Carbapenem Resistance in UPEC: Current Global Trends
Carbapenem resistance in uropathogenic E. coli (UPEC) is emerging as a critical global threat, with recent surveillance showing resistance rates ranging from approximately 10-15% in hospital settings, driven predominantly by NDM-5 and OXA-48 carbapenemase genes, particularly in high-risk clones ST405 and ST167.
Geographic Variation and Resistance Rates
The current landscape of carbapenem resistance in UPEC shows significant geographic heterogeneity:
Pakistan (2023-2024): Among 1,100 hospitalized patients, 118 carbapenem-resistant UPEC isolates were identified, with ST405 (35.6%) and ST167 (21.2%) being the predominant sequence types carrying blaCTX-M-15 and blaNDM-5 genes 1.
China (2017-2020): In Shandong Province, 17 carbapenem-resistant UPEC isolates were collected from hospitalized patients, with 88% (15/17) being blaNDM producers, and ST167 being the most common sequence type 2.
Iraq: Among outpatient phylogroup B2 UPEC isolates, carbapenemase genes were detected in 76.3% of isolates, though phenotypic carbapenem resistance rates remained relatively low, with blaOXA-48 being most frequent (57.8%) 3.
Iran (2018): All tested UPEC isolates were negative for carbapenemases by both phenotypic and molecular methods, indicating regional variation in resistance patterns 4.
Molecular Mechanisms Driving Resistance
The predominant carbapenemase genes identified in recent surveillance include:
blaNDM-5: The most clinically significant mechanism, particularly prevalent in Asian hospital settings, with high transferability via conjugative plasmids 1, 2.
blaOXA-48: Frequently detected in Middle Eastern isolates, often co-occurring with other resistance genes 3.
Co-production patterns: Multiple carbapenemase genes are increasingly found in single isolates, with blaOXA-48 and blaPER combinations being common (41.1% of carbapenemase producers) 3.
High-Risk Clones and Transmission
Specific sequence types represent globally disseminated high-risk clones:
ST405 and ST167: These clones carry extensive antimicrobial resistance genes (ARGs) conferring resistance to aminoglycosides, fluoroquinolones, tetracyclines, and sulfonamides, in addition to carbapenem resistance 1.
ST410: An emerging clone identified in Chinese surveillance with carbapenem resistance 2.

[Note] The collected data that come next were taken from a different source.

theorem State.computeWriteIn_memOk (s : State) (line off : Nat) (d : List Byte) (hs : s.memOk) : (State.computeWriteIn s line off d).memOk := by
  unfold State.computeWriteIn
  with_reducible repeat' first
    | assumption | apply State.computeCopy_memOk | refine State.computeCopy_memOk' (by assumption) ?_ | apply foldl_memOk
    | apply foldl_fst_memOk | intro _ _ _ | intro _ _ | intro _ | dsimp only | split

theorem State.computeRead_memOk (s : State) (a n requester : Nat) (hs : s.memOk) : (State.computeRead s a n requester).1.memOk := by
  unfold State.computeRead
  with_reducible repeat' first
    | assumption | apply State.computeReadIn_memOk | refine State.computeReadIn_memOk' (by assumption) ?_ | apply foldl_memOk
    | apply foldl_fst_memOk | apply foldl_okMem | apply okMem_ok | apply okMem_error | refine okMem_elim (by assumption) | intro _ _ _
    | intro _ _ | intro _ | dsimp only | split

theorem State.computeRead_memOk' {s : State} {a n requester : Nat} {t : State} {x1 : Except Status (List Byte)} (eqn : State.computeRead s a n requester = (t, x1)) (hs : s.memOk) : t.memOk :=
  pair_memOk eqn (State.computeRead_memOk s a n requester hs)

theorem State.computeWrite_memOk (s : State) (a : Nat) (d : List Byte) (hs : s.memOk) : (State.computeWrite s a d).memOk := by
  unfold State.computeWrite
  with_reducible repeat' first
    | assumption | apply State.computeWriteIn_memOk | apply foldl_memOk | apply foldl_fst_memOk | intro _ _ _ | intro _ _ | intro _
    | dsimp only

theorem State.stateWrite_memOk (s : State) (a : Nat) (d : List Byte) (hs : s.memOk) : (State.stateWrite s a d).memOk := by
  unfold State.stateWrite
  with_reducible repeat' first
    | assumption | apply ite_memOk | apply State.computeWrite_memOk | apply State.sealDrop_memOk | apply State.setBytes_memOk | dsimp only
    | split

theorem State.putHsc_memOk (s : State) (b : Nat) (c : CacheCopy) (hs : s.memOk) : (State.putHsc s b c).memOk := by
  unfold State.putHsc
  with_reducible repeat' first
    | assumption | dsimp only

theorem State.putHart_memOk (s : State) (h b : Nat) (c : CacheCopy) (hs : s.memOk) : (State.putHart s h b c).memOk := by
  unfold State.putHart
  with_reducible repeat' first
    | assumption | dsimp only

theorem State.cleanHart_memOk (s : State) (h b : Nat) (hs : s.memOk) : (State.cleanHart s h b).memOk := by
  unfold State.cleanHart
  with_reducible repeat' first
    | assumption | apply ite_memOk | apply State.putHart_memOk | apply State.putHsc_memOk | dsimp only | split

theorem State.dropHart_memOk (s : State) (h b : Nat) (hs : s.memOk) : (State.dropHart s h b).memOk := by
  unfold State.dropHart
  with_reducible repeat' first
    | assumption | dsimp only

theorem State.gather_memOk (s : State) (b : Nat) (hs : s.memOk) : (State.gather s b).memOk := by
  unfold State.gather
  with_reducible repeat' first
    | assumption | apply State.cleanHart_memOk | apply foldl_memOk | apply foldl_fst_memOk | intro _ _ _ | intro _ _ | intro _ | dsimp only

theorem State.evictDirectory_memOk (s : State) (b : Nat) (hs : s.memOk) : (State.evictDirectory s b).memOk := by
  unfold State.evictDirectory
  with_reducible repeat' first
    | assumption | apply State.dropHart_memOk | apply State.gather_memOk | apply foldl_memOk | apply foldl_fst_memOk | intro _ _ _
    | intro _ _ | intro _ | dsimp only

theorem State.hscFetch_memOk (s : State) (b requester : Nat) (hs : s.memOk) : (State.hscFetch s b requester).1.memOk := by
  unfold State.hscFetch
  with_reducible repeat' first
    | assumption | apply ite_memOk | apply State.applyFill_memOk | apply State.dramUe_memOk | apply State.putHsc_memOk
    | apply State.sliceUe_memOk | apply foldl_okMem | apply okMem_ok | apply okMem_error | refine okMem_elim (by assumption) | dsimp only
    | split

theorem State.hscFetch_memOk' {s : State} {b requester : Nat} {t : State} {x1 : Except Status CacheCopy} (eqn : State.hscFetch s b requester = (t, x1)) (hs : s.memOk) : t.memOk :=
  pair_memOk eqn (State.hscFetch_memOk s b requester hs)

theorem State.hostReadBlock_memOk (s : State) (b requester : Nat) (hs : s.memOk) : (State.hostReadBlock s b requester).1.memOk := by
  unfold State.hostReadBlock
  with_reducible repeat' first
    | assumption | apply State.gather_memOk | apply State.hscFetch_memOk | refine State.hscFetch_memOk' (by assumption) ?_
    | apply foldl_okMem | apply okMem_ok | apply okMem_error | refine okMem_elim (by assumption) | dsimp only | split

theorem State.hostReadBlock_memOk' {s : State} {b requester : Nat} {t : State} {x1 : Except Status (List Byte)} (eqn : State.hostReadBlock s b requester = (t, x1)) (hs : s.memOk) : t.memOk :=
  pair_memOk eqn (State.hostReadBlock_memOk s b requester hs)

theorem State.hostWriteBlock_memOk (s : State) (b off : Nat) (d : List Byte) (hs : s.memOk) : (State.hostWriteBlock s b off d).memOk := by
  unfold State.hostWriteBlock
  with_reducible repeat' first
    | assumption | apply ite_memOk | apply State.applyFill_memOk | apply State.breakReservations_memOk | apply State.evictDirectory_memOk
    | apply State.putHsc_memOk | intro _ _ _ | intro _ _ | intro _ | dsimp only | split

theorem State.hostRead_memOk (s : State) (a n requester : Nat) (hs : s.memOk) : (State.hostRead s a n requester).1.memOk := by
  unfold State.hostRead
  with_reducible repeat' first
    | assumption | apply State.hostReadBlock_memOk | refine State.hostReadBlock_memOk' (by assumption) ?_ | apply foldl_memOk
    | apply foldl_fst_memOk | apply foldl_okMem | apply okMem_ok | apply okMem_error | refine okMem_elim (by assumption) | intro _ _ _
    | intro _ _ | intro _ | dsimp only | split

theorem State.hostRead_memOk' {s : State} {a n requester : Nat} {t : State} {x1 : Except Status (List Byte)} (eqn : State.hostRead s a n requester = (t, x1)) (hs : s.memOk) : t.memOk :=
  pair_memOk eqn (State.hostRead_memOk s a n requester hs)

Transferability: Approximately 27% (4/15) of blaNDM-producing isolates demonstrated the ability to transfer resistance genes to recipient E. coli cells, indicating high horizontal gene transfer potential 2.

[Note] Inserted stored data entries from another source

-- ==== Sys2Proof/Laws/MemTurns.lean ====
section
/-! SUPPORT. Memory keeps its canonical form (Memory.wf, State.memOk) through each function of Latching, Net, Fences, Snet, Turns, Pool, Migrate and TurnCommands: one lemma per
function that answers a state, and for a function that answers a state with something else a second one, marked with a prime, that takes
the answer as an equation. -/

namespace Sys2Proof.Machine

set_option linter.unusedTactic false
set_option linter.unreachableTactic false
set_option linter.unusedVariables false

/-! Latching -/

theorem State.latch_memOk (s : State) (n : RegName) (i j : Nat) (hs : s.memOk) : (State.latch s n i j).memOk := by
  unfold State.latch
  with_reducible repeat' first
    | assumption | apply ite_memOk | apply State.latchReg_memOk | dsimp only | split

theorem State.latchTurnLen_memOk (s : State) (p : Nat) (v : Word) (hs : s.memOk) : (State.latchTurnLen s p v).memOk := by
  unfold State.latchTurnLen
  with_reducible repeat' first
    | assumption | apply State.event7F_memOk | apply State.latchReg_memOk | apply ite_memOk | apply foldl_memOk | apply foldl_fst_memOk
    | apply foldl_okMem | apply okMem_ok | apply okMem_error | refine okMem_elim (by assumption) | intro _ _ _ | intro _ _ | intro _
    | dsimp only | split

theorem State.latchChgLen_memOk (s : State) (p : Nat) (v : Word) (hs : s.memOk) : (State.latchChgLen s p v).memOk := by
  unfold State.latchChgLen
  with_reducible repeat' first
    | assumption | apply State.event7F_memOk | apply State.latchReg_memOk | apply ite_memOk | apply foldl_memOk | apply foldl_fst_memOk
    | apply foldl_okMem | apply okMem_ok | apply okMem_error | refine okMem_elim (by assumption) | intro _ _ _ | intro _ _ | intro _
    | dsimp only | split

theorem State.latchFields_memOk (s : State) (p : Nat) (hs : s.memOk) : (State.latchFields s p).memOk := by
  unfold State.latchFields
  with_reducible repeat' first
    | assumption | apply State.latch_memOk | apply State.latchChgLen_memOk | apply State.latchTurnLen_memOk | apply ite_memOk
    | apply foldl_memOk | apply foldl_fst_memOk | apply foldl_okMem | apply okMem_ok | apply okMem_error | refine okMem_elim (by assumption)
    | intro _ _ _ | intro _ _ | intro _ | dsimp only | split

theorem State.askStep_memOk (s : State) (p step : Nat) (hs : s.memOk) : (State.askStep s p step).memOk := by
  unfold State.askStep
  with_reducible repeat' first
    | assumption | apply State.decision_memOk | apply State.setReg_memOk | apply ite_memOk | apply foldl_memOk | apply foldl_fst_memOk
    | apply foldl_okMem | apply okMem_ok | apply okMem_error | refine okMem_elim (by assumption) | intro _ _ _ | intro _ _ | intro _
    | dsimp only | split

theorem State.chooseStep_memOk (s : State) (p : Nat) (hs : s.memOk) : (State.chooseStep s p).memOk := by
  unfold State.chooseStep
  with_reducible repeat' first
    | assumption | apply State.askStep_memOk | apply State.bump_memOk | apply State.modPart_memOk | apply State.setFlag_memOk
    | apply ite_memOk | apply foldl_memOk | apply foldl_fst_memOk | apply foldl_okMem | apply okMem_ok | apply okMem_error
    | refine okMem_elim (by assumption) | intro _ _ _ | intro _ _ | intro _ | dsimp only | split

theorem State.trimBatch_memOk (s : State) (p : Nat) (hs : s.memOk) : (State.trimBatch s p).memOk := by
  unfold State.trimBatch
  with_reducible repeat' first
    | assumption | apply State.decision_memOk | apply State.restUnbatched_memOk | apply State.unstage_memOk | apply ite_memOk
    | apply foldl_memOk | apply foldl_fst_memOk | apply foldl_okMem | apply okMem_ok | apply okMem_error | refine okMem_elim (by assumption)
    | intro _ _ _ | intro _ _ | intro _ | dsimp only | split

theorem State.chooseTurnLen_memOk (s : State) (p : Nat) (hs : s.memOk) : (State.chooseTurnLen s p).memOk := by
  unfold State.chooseTurnLen
  with_reducible repeat' first
    | assumption | apply State.decision_memOk | apply State.setReg_memOk | apply ite_memOk | apply foldl_memOk | apply foldl_fst_memOk
    | apply foldl_okMem | apply okMem_ok | apply okMem_error | refine okMem_elim (by assumption) | intro _ _ _ | intro _ _ | intro _
    | dsimp only | split

theorem State.requestMap_memOk (s : State) (p m : Nat) (hs : s.memOk) : (State.requestMap s p m).memOk := by
  unfold State.requestMap
  with_reducible repeat' first
    | assumption | apply State.decision_memOk | apply State.setReg_memOk | apply ite_memOk | apply foldl_memOk | apply foldl_fst_memOk
    | apply foldl_okMem | apply okMem_ok | apply okMem_error | refine okMem_elim (by assumption) | intro _ _ _ | intro _ _ | intro _
    | dsimp only | split

theorem State.chooseMap_memOk (s : State) (p : Nat) (hs : s.memOk) : (State.chooseMap s p).memOk := by
  unfold State.chooseMap
  with_reducible repeat' first
    | assumption | apply State.requestMap_memOk | apply ite_memOk | apply foldl_memOk | apply foldl_fst_memOk | apply foldl_okMem
    | apply okMem_ok | apply okMem_error | refine okMem_elim (by assumption) | intro _ _ _ | intro _ _ | intro _ | dsimp only | split

theorem State.followChange_memOk (s : State) (n : RegName) (p : Nat) (v : Word) (hs : s.memOk) : (State.followChange s n p v).memOk := by
  unfold State.followChange
  with_reducible repeat' first
    | assumption | apply State.setReg_memOk | apply ite_memOk | apply foldl_memOk | apply foldl_fst_memOk | apply foldl_okMem
    | apply okMem_ok | apply okMem_error | refine okMem_elim (by assumption) | intro _ _ _ | intro _ _ | intro _ | dsimp only | split

theorem State.applySpanChanges_memOk (s : State) (p : Nat) (hs : s.memOk) : (State.applySpanChanges s p).memOk := by
  unfold State.applySpanChanges
  with_reducible repeat' first
    | assumption | apply State.decision_memOk | apply State.followChange_memOk | apply State.latchChgLen_memOk | apply State.latchReg_memOk
    | apply State.latchTurnLen_memOk | apply State.modPart_memOk | apply ite_memOk | apply foldl_memOk | apply foldl_fst_memOk
    | apply foldl_okMem | apply okMem_ok | apply okMem_error | refine okMem_elim (by assumption) | intro _ _ _ | intro _ _ | intro _
    | dsimp only | split

theorem State.announceChange_memOk (s : State) (p : Nat) (maint : Bool) (hs : s.memOk) : (State.announceChange s p maint).memOk := by
  unfold State.announceChange
  with_reducible repeat' first
    | assumption | apply State.modPart_memOk | apply State.tellMembers_memOk | apply ite_memOk | apply foldl_memOk | apply foldl_fst_memOk
    | apply foldl_okMem | apply okMem_ok | apply okMem_error | refine okMem_elim (by assumption) | intro _ _ _ | intro _ _ | intro _
    | dsimp only | split

theorem State.announceNew_memOk (s : State) (p : Nat) (hs : s.memOk) : (State.announceNew s p).memOk := by
  unfold State.announceNew
  with_reducible repeat' first
    | assumption | apply State.announceChange_memOk | apply ite_memOk | apply foldl_memOk | apply foldl_fst_memOk | apply foldl_okMem
    | apply okMem_ok | apply okMem_error | refine okMem_elim (by assumption) | intro _ _ _ | intro _ _ | intro _ | dsimp only | split

theorem State.applyPolicies_memOk (s : State) (p : Nat) (hs : s.memOk) : (State.applyPolicies s p).memOk := by
  unfold State.applyPolicies
  with_reducible repeat' first
    | assumption | apply ite_memOk | apply State.complete_memOk | apply State.modPart_memOk | apply State.setReg_memOk | apply foldl_memOk
    | apply foldl_fst_memOk | apply foldl_okMem | apply okMem_ok | apply okMem_error | refine okMem_elim (by assumption) | intro _ _ _
    | intro _ _ | intro _ | dsimp only | split

theorem State.budgetStep_memOk (s : State) (p : Nat) (hs : s.memOk) : (State.budgetStep s p).memOk := by
  unfold State.budgetStep
  with_reducible repeat' first
    | assumption | apply State.setReg_memOk | dsimp only | split

theorem State.takeBoundary_memOk (s : State) (p : Nat) (hs : s.memOk) : (State.takeBoundary s p).memOk := by
  unfold State.takeBoundary
  with_reducible repeat' first
    | assumption | apply State.latchFields_memOk | apply State.modPart_memOk | apply ite_memOk | apply foldl_memOk | apply foldl_fst_memOk
    | apply foldl_okMem | apply okMem_ok | apply okMem_error | refine okMem_elim (by assumption) | intro _ _ _ | intro _ _ | intro _
    | dsimp only | split

theorem State.openChangeover_memOk (s : State) (p : Nat) (hs : s.memOk) : (State.openChangeover s p).memOk := by
  unfold State.openChangeover
  with_reducible repeat' first
    | assumption | apply State.announceNew_memOk | apply State.applyPolicies_memOk | apply State.applySpanChanges_memOk
    | apply State.budgetStep_memOk | apply State.chooseMap_memOk | apply State.chooseStep_memOk | apply State.chooseTurnLen_memOk
    | apply State.modPart_memOk | apply State.takeBoundary_memOk | apply State.trimBatch_memOk | apply ite_memOk | apply foldl_memOk
    | apply foldl_fst_memOk | apply foldl_okMem | apply okMem_ok | apply okMem_error | refine okMem_elim (by assumption) | intro _ _ _
    | intro _ _ | intro _ | dsimp only | split

/-! Net -/

theorem State.setBnetBuf_memOk (s : State) (q k : Nat) (l : List BnetPacket) (hs : s.memOk) : (State.setBnetBuf s q k l).memOk := by
  unfold State.setBnetBuf
  with_reducible repeat' first
    | assumption | apply State.modSquare_memOk | apply ite_memOk | apply foldl_memOk | apply foldl_fst_memOk | apply foldl_okMem
    | apply okMem_ok | apply okMem_error | refine okMem_elim (by assumption) | intro _ _ _ | intro _ _ | intro _ | dsimp only | split

theorem State.setCircuitQueue_memOk (s : State) (q c : Nat) (l : List BnetPacket) (hs : s.memOk) : (State.setCircuitQueue s q c l).memOk := by
  unfold State.setCircuitQueue
  with_reducible repeat' first
    | assumption | apply State.modSquare_memOk | apply ite_memOk | apply foldl_memOk | apply foldl_fst_memOk | apply foldl_okMem
    | apply okMem_ok | apply okMem_error | refine okMem_elim (by assumption) | intro _ _ _ | intro _ _ | intro _ | dsimp only | split

theorem State.sendOver_memOk (s : State) (q d : Nat) (p : BnetPacket) (hs : s.memOk) : (State.sendOver s q d p).memOk := by
  unfold State.sendOver
  with_reducible repeat' first
    | assumption | apply State.bump_memOk | apply State.modSquare_memOk | apply ite_memOk | apply foldl_memOk | apply foldl_fst_memOk
    | apply foldl_okMem | apply okMem_ok | apply okMem_error | refine okMem_elim (by assumption) | intro _ _ _ | intro _ _ | intro _
    | dsimp only | split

Associated Multidrug Resistance Patterns
Carbapenem-resistant UPEC universally exhibit extensive multidrug resistance:
Near-universal resistance to sulfamethoxazole-trimethoprim (96.6%) and doxycycline (96.6%) in carbapenem-resistant isolates 1.
100% MDR rates among carbapenemase-producing phylogroup B2 isolates 3.
Preserved susceptibility: Colistin and tigecycline maintain 100% susceptibility against carbapenem-resistant UPEC, with relatively low resistance to aminoglycosides and nitrofurantoin 1, 3.
Critical Clinical Pitfalls
The most concerning trend is the emergence of plasmid-mediated colistin resistance (mcr-1) in carbapenem-resistant isolates, creating pan-resistant strains with extremely limited treatment options 2.
Additional concerns include:
Biofilm formation: Carbapenem-resistant UPEC frequently produce biofilms, contributing to persistence and treatment failure 2, 4.
High virulence: Carbapenem-resistant clones carry diverse virulence factors, making infections more severe and difficult to treat 1.
Hospital amplification: The concentration of carbapenem-resistant UPEC in hospital settings creates reservoirs for further dissemination 1, 2.
Treatment Implications
Current evidence indicates carbapenem overreliance has accelerated resistance dissemination, necessitating alternative strategies including novel β-lactam-β-lactamase inhibitor combinations, cefiderocol, and for metallo-β-lactamase producers, ceftazidime-avibactam combined with aztreonam 5.